I have the following function which returns a list of 8 elements or list:

def orderCost(orderItems: List[Double]) = {

if (orderItems.length <= 8) orderItems else orderItems.grouped(8).toList

}

So my question is that why my function is returning List[Any] instead of List[Double] or List[List[Double]]. Is there a bug 2.11.8 which i'm using.

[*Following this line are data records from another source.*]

/-- A milestone: what has waited for it in the alignment buffers of a link is done, and the words that have come of a frame
being taken in are deposited. -/
def State.alignStep (s : State) (n : Nat) : State :=
  let x := s.link n
  let s1 := (x.align.filter (fun e => notEarlier s.tick e.1)).foldl (fun (s : State) e => s.tickEnd n e.1 e.2.1 e.2.2)
    (s.onLink n (fun y => { y with align := y.align.filter (fun e => !(notEarlier s.tick e.1)) }))
  match x.rxl.frame with
  | some f =>
    let r := s1.framePut n f false
    if r.2.put = f.put then s1 else r.1.onLink n (fun y => { y with rxl := { y.rxl with frame := some r.2 } })
  | none => s1

/-- Those of every link. -/
def State.alignSteps (s : State) : State :=
  ((s.links.filter (fun (e : Nat × LinkSt) => e.2.align != [] || e.2.rxl.frame.isSome)).map (fun (e : Nat × LinkSt) => e.1)).foldl
    (fun (s : State) n => s.alignStep n) s

/-- The frame being taken in, or the next one: its START bit reached the land phase quarter nanoseconds before the latest
admissible phase of a tick, and outside the window it is counted as misaligned (R456). -/
def State.frameStart (s : State) (n : Nat) (tick : Tick) (phase : Int) : State × Option RxFrame :=
  let x := (s.link n).rxl
  match x.frame with
  | some f => (s, some f)
  | none =>
    let l := fromStart x.net
    let s1 := s.onLink n (fun y => { y with rxl := { y.rxl with net := l } })
    if l = [] then (s1, none)
    else
      let inWin := decide (0 ≤ phase ∧ 2 * phase ≤ s.window n)
      let s2 := s1.setPhase n phase
      (if inWin then s2 else s2.bump (aLink n 9) 17 0 1, some ⟨tick, inWin, false, 0, []⟩)

/-- A receiver takes in the bits of one frame, 24 + 36W from its START bit, as far as they have come (R456). -/
def State.frameStep (s : State) (n : Nat) (tick : Tick) (phase : Int) (coin : Bool) : State :=
  match s.frameStart n tick phase with
  | (s1, none) => s1
  | (s1, some f) =>
    let all := 24 + 36 * s.linkW n
    let r := frameTake (all - f.bits.length) (s1.link n).rxl.net
    let f1 := { f with bits := f.bits ++ r.1 }
    let s2 := s1.onLink n (fun y => { y with rxl := { y.rxl with net := r.2.1 } })
    if r.2.2 || decide (all ≤ f1.bits.length) then
      (s2.onLink n (fun y => { y with rxl := { y.rxl with frame := none } })).tickEnd n f1.tick (some f1) coin
    else
      let q := s2.framePut n f1 coin
      q.1.onLink n (fun y => { y with rxl := { y.rxl with frame := some q.2 } })

/-- Line bits of Ethernet readout mode: the coding of Clauses 107 and 108 says whether they give or keep lock, how many symbols
are corrected and how many codewords cannot be; the spec does not give it bit by bit (free values, log entry 78). -/
def State.baseRIn (s : State) (n : Nat) (line : List Bool) : State :=
  let r := Config.baseR s.free line
  let s0 := if line = [] then s else s.wf (aLink n 3) 1 1 1
  let s1 := ({ s0 with free := s.free + 1 }.bump (aLink n 0x0A) 17 0 r.2.1).bump (aLink n 0x0A) 35 18 r.2.2
  if r.1 then s1.lockGained n else if s.rb (aLink n 3) 0 then s1.lossCount n else s1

orderItems can be one of the below:

orderItems: List[Double] = List(4.99, 8.99, 8.99, 8.99, 8.99, 8.99, 8.99, 8.99)

or

 orderItems: List[Double] = List(4.99, 8.99, 8.99, 8.99, 8.99, 8.99, 8.99, 8.99, 4.99, 8.99, 8.99, 8.99, 8.99, 8.99, 8.99, 8.99)

I want to a list of eight elements if order item length is 8 or create a multiple list from order item, where each sub list contains 8 elements max

Thanks

Answer 1

The problem is that the only type that is compatible with both List[Double] and List[List[Double]] is List[Any], so that is the result type of the function. There are no union types (until 3.0) so you can't return List[Double] | List[List[Double]].

You can unpick the current return value with a match statement (but beware type erasure). Or you could return Either[List[Double], List[List[Double]] like this:

def orderCost(orderItems: List[Double]) = {
  if (orderItems.length <= 8) Left(orderItems) else Right(orderItems.grouped(8).toList)
}

orderCost(myItems) match {
  case Left(ld) => // Handle List[Double]
  case Right(lld) => // Handle List[List[Double]]
}

Answer 2

Just change the return of the function. grouped with take care of all cases.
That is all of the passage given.